Saved entries:
= = = = =
-- ==== Sys2Proof/Laws/Requests.lean ====
section
/-! SUPPORT. What taking a request does (R153, R154, R158): once for the taking, once for each form check, once for the
refusals of a request that starts a commit. -/

namespace Sys2Proof.Machine

open Sys2Proof.Safety

theorem canTake_iff (s : State) : s.canTake = true ↔ Ready s := by simp [State.canTake, Ready]

@[simp] theorem closeTransfer_eq_closed (s : State) : closeTransfer s = closed s := rfl

/-- A frame that dispatch cannot take is discarded without effect (R153). -/
theorem takeRequest_discarded (code : Byte) (owner : State → Answer) (s : State) (h : ¬ Ready s) :
    takeRequest code owner s = s := by
  rw [takeRequest, if_neg]; rwa [canTake_iff]

/-- A request other than MAP WRITE that is taken: its transfer is closed, its owner answers, dispatch is handling. -/
theorem takeRequest_taken (code : Byte) (owner : State → Answer) (s : State) (h : Ready s) (hc : code ≠ mapWriteCode) :
    takeRequest code owner s =
      { (owner (closed s)).state with lnk := { (owner (closed s)).state.lnk with
          dispatch := .handling { code := code, status := (owner (closed s)).status, body := (owner (closed s)).body
                                  nChild := (owner (closed s)).nChild }
            (owner (closed s)).restart } } := by
  rw [takeRequest, if_pos ((canTake_iff s).2 h)]
  simp [hc]

/-- A MAP WRITE that is taken: its own rule decides about the transfer (R158). -/
theorem takeRequest_mapWrite (owner : State → Answer) (s : State) (h : Ready s) :
    takeRequest mapWriteCode owner s =
      { (owner s).state with lnk := { (owner s).state.lnk with
          dispatch := .handling { code := mapWriteCode, status := (owner s).status, body := (owner s).body
                                  nChild := (owner s).nChild }
            (owner s).restart } } := by
  rw [takeRequest, if_pos ((canTake_iff s).2 h)]
  simp

/-- An owner that refuses has no effect but the reply (R154). -/
theorem takeRequest_refused (code : Byte) (owner : State → Answer) (s : State) (st : Status) (h : Ready s)
    (hc : code ≠ mapWriteCode) (ho : owner (closed s) = Answer.refuse st (closed s)) :
    takeRequest code owner s = refusing code st s := by
  rw [takeRequest_taken code owner s h hc, ho]; rfl

/-- An owner that answers OK from a state `t`. -/
theorem takeRequest_ok (code : Byte) (owner : State → Answer) (s t : State) (body : List Byte) (h : Ready s)
    (hc : code ≠ mapWriteCode) (ho : owner (closed s) = Answer.ok t body) :
    takeRequest code owner s = answering code .ok body t := by
  rw [takeRequest_taken code owner s h hc, ho]; rfl

/-! ## Form checks -/

@[simp] theorem formEmpty_good (owner : State → Answer) (s : State) :
    formEmpty { body := [], final := true } owner s = owner s := rfl

theorem formEmpty_bad (f : ReqFrame) (owner : State → Answer) (s : State) (h : f.body ≠ [] ∨ f.final = false) :
    formEmpty f owner s = Answer.refuse .badArg s := by
  rcases f with ⟨body, final⟩
  cases final <;> cases body <;> simp_all [formEmpty]

@[simp] theorem formByte_good (b : Byte) (owner : Byte → State → Answer) (s : State) :
    formByte { body := [b], final := true } owner s = owner b s := rfl

theorem formByte_bad (f : ReqFrame) (owner : Byte → State → Answer) (s : State)
    (h : f.body.length ≠ 1 ∨ f.final = false) : formByte f owner s = Answer.refuse .badArg s := by
  rcases f with ⟨body, final⟩
  rcases body with _ | ⟨x, _ | ⟨y, ys⟩⟩ <;> cases final <;> simp_all [formByte]

theorem seatArg_seat (i : Seat) (owner : Seat → State → Answer) (s : State) :
    seatArg (BitVec.ofNat 8 i.val) owner s = owner i s := by
  have h : (BitVec.ofNat 8 i.val).toNat = i.val := by
    rw [BitVec.toNat_ofNat]; have := i.isLt; omega
  have h2 : (BitVec.ofNat 8 i.val).toNat < 16 := by rw [h]; exact i.isLt
  rw [seatArg, dif_pos h2]
  congr 1
  exact Fin.ext h

theorem seatArg_good (b : Byte) (owner : Seat → State → Answer) (s : State) (h : b.toNat < 16) :
    seatArg b owner s = owner ⟨b.toNat, h⟩ s := dif_pos h

theorem seatArg_bad (b : Byte) (owner : Seat → State → Answer) (s : State) (h : 15 < b.toNat) :
    seatArg b owner s = Answer.refuse .badArg s := dif_neg (by omega)

/-! ## The refusals of a request that starts a commit -/

theorem committing_iff (st : Store) : st.committing = true ↔ st.commit ≠ .idle := by
  rcases st with ⟨_, _, _, _, c⟩; cases c <;> simp [Store.committing]

theorem committing_false_iff (st : Store) : st.committing = false ↔ st.commit = .idle := by
  rcases st with ⟨_, _, _, _, c⟩; cases c <;> simp [Store.committing]

theorem guardCommit_barred (owner : State → Answer) (s : State) :
    guardCommit true owner s = Answer.refuse .barred s := rfl

theorem guardCommit_busy (owner : State → Answer) (s : State) (h : s.store.commit ≠ .idle) :
    guardCommit false owner s = Answer.refuse .busy s := by
  simp [guardCommit, (committing_iff s.store).2 h]

theorem guardCommit_free (owner : State → Answer) (s : State) (h : s.store.commit = .idle) :
    guardCommit false owner s = owner s := by
  simp [guardCommit, (committing_false_iff s.store).2 h]

end Sys2Proof.Machine
end

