/-- REM's table with its timers lowered to new settings (R99). -/
def settingsTaken (new : ReminderSettings) (s : State) : State :=
  let s1 := { s with rem := { s.rem with settings := new } }
  s1.withTable (Tab.ofFn fun i => lowerTimers s1.reminderContext (s.rem.table.get i))

theorem applySettings_eq (new : ReminderSettings) (s : State) :
    applySettings new s = endRemEvent ((evaluateTrigger s.trigger (settingsTaken new s)).1,
      reminderNotices s.rem.table (evaluateTrigger s.trigger (settingsTaken new s)).1.rem.table) := rfl

theorem applySettings_remMoves (new : ReminderSettings) (s : State) : RemMoves s (applySettings new s).1 := by
  rw [applySettings_eq]
  refine endRemEvent_remMoves (RemMoves.trans ?_ (evaluateTrigger_remMoves ..))
  exact .rem _

theorem remIgnitionOff_remMoves (s : State) : RemMoves s (remIgnitionOff s).1 := endRemEvent_remMoves (.rem _)

theorem remIgnitionOn_remMoves (b : Seat → Option Nat) (s : State) : RemMoves s (remIgnitionOn b s).1 :=
  endRemEvent_remMoves (.rem _)

theorem remApply_remMoves (s : State) : RemMoves s (remApply s).1 := endRemEvent_remMoves (.rem _)

theorem remRowRemoved_remMoves (r : Row) (s : State) : RemMoves s (remRowRemoved r s).1 := endRemEvent_remMoves (.rem _)

theorem remRowInstalled_remMoves (r : Row) (s : State) : RemMoves s (remRowInstalled r s).1 :=
  endRemEvent_remMoves (.rem _)

theorem remRestart_remMoves (s : State) : RemMoves s (remRestart s).1 := .rem _

theorem remSeatChanged_remMoves (i : Seat) (s : State) : RemMoves s (remSeatChanged i s).1 :=
  endRemEvent_remMoves (.rem _)

/-! ## Operations of ADV -/

/-- From `s` to `t` only ADV, its pairs and ATTN have moved. -/
def AdvMoves (s t : State) : Prop :=
  t = { s with adv := t.adv, pins := { s.pins with sup := t.pins.sup, attn := t.pins.attn } }

theorem AdvMoves.refl (s : State) : AdvMoves s s := rfl

theorem AdvMoves.trans (h : AdvMoves s t) (k : AdvMoves t u) : AdvMoves s u := by
  unfold AdvMoves at *
  rw [k, h]

theorem AdvMoves.cmap (h : AdvMoves s t) : t.cmap = s.cmap := by rw [h]
theorem AdvMoves.scan (h : AdvMoves s t) : t.scan = s.scan := by rw [h]
theorem AdvMoves.feat (h : AdvMoves s t) : t.feat = s.feat := by rw [h]
theorem AdvMoves.verd (h : AdvMoves s t) : t.verd = s.verd := by rw [h]
theorem AdvMoves.rem (h : AdvMoves s t) : t.rem = s.rem := by rw [h]
theorem AdvMoves.ret (h : AdvMoves s t) : t.ret = s.ret := by rw [h]
theorem AdvMoves.lnk (h : AdvMoves s t) : t.lnk = s.lnk := by rw [h]
theorem AdvMoves.store (h : AdvMoves s t) : t.store = s.store := by rw [h]
theorem AdvMoves.free (h : AdvMoves s t) : t.free = s.free := by rw [h]
theorem AdvMoves.pending (h : AdvMoves s t) : t.pending = s.pending := by rw [h]

theorem evaluatePosition_advMoves (p : Pos) (s : State) : AdvMoves s (evaluatePosition p s) := evaluatePosition_frame p s

theorem evaluateIf_advMoves (g : Seat → Bool) (p : Pos) (s : State) : AdvMoves s (evaluateIf g p s) := by
  rcases evaluateIf_cases g p s with h | h <;> rw [h]
  · exact evaluatePosition_advMoves p s
  · exact .refl s

theorem advSeats_advMoves (g : Seat → Bool) (s : State) : AdvMoves s (advSeats g s) :=
  (evaluateIf_advMoves ..).trans (evaluateIf_advMoves ..)

theorem advBoth_advMoves (s : State) : AdvMoves s (advBoth s) :=
  (evaluatePosition_advMoves ..).trans (evaluatePosition_advMoves ..)

theorem emptyMailbox_advMoves (s : State) : AdvMoves s (emptyMailbox s) := rfl

theorem advApply_advMoves (s : State) : AdvMoves s (advApply s) := by
  refine AdvMoves.trans ?_ (advBoth_advMoves _)
  rfl

theorem advRestart_advMoves (s : State) : AdvMoves s (advRestart s) := (emptyMailbox_advMoves s).trans (advBoth_advMoves _)

/-! ## The events that reach every block, in parts -/

/-- RET and SCAN at ignition OFF (R136). -/
def scanTurnedOff (s : State) : State := scanIgnitionOff (retOff s)

/-- FEAT and REM at ignition OFF. -/
def remTurnedOff (s : State) : State × List Notice :=
  remIgnitionOff (withFeat (abortCapture (scanTurnedOff s).feat).1 (scanTurnedOff s))

theorem ignitionOff_eq (s : State) :
    ignitionOff s = postMerged [(remTurnedOff s).2, (abortCapture (scanTurnedOff s).feat).2] (remTurnedOff s).1 := rfl

/-- VERD and RET at ignition ON: the resumed seats written, no snapshot left (R137, R145). -/
def seatsResumed (s : State) : State :=
  { s with
    verd := { s.verd with seats := resumedSeats s }
    ret := { s.ret with ignition := .on, ignDebounce := false, snapshots := Tab.const 16 none, timer := none } }

/-- Then ADV with the RETENTION notices posted. -/
def resumesTold (s : State) : State :=
  postAll
    (retentionNotices none (heldSnapshots s.ret s.resumes) ++
      retentionNotices (some .ignition) (heldSnapshots s.ret fun i => !s.resumes i))
    (advSeats s.resumes (seatsResumed s))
= = = = =
• _PROMPT_
The answer is the line containing "notices posted. -/" together with every line after it in the records, repeated exactly and with nothing else.

• _RESPONSE FOR THIS EXERCISE_
/-- Then ADV with the RETENTION notices posted. -/
def resumesTold (s : State) : State :=
  postAll
    (retentionNotices none (heldSnapshots s.ret s.resumes) ++
      retentionNotices (some .ignition) (heldSnapshots s.ret fun i => !s.resumes i))
    (advSeats s.resumes (seatsResumed s))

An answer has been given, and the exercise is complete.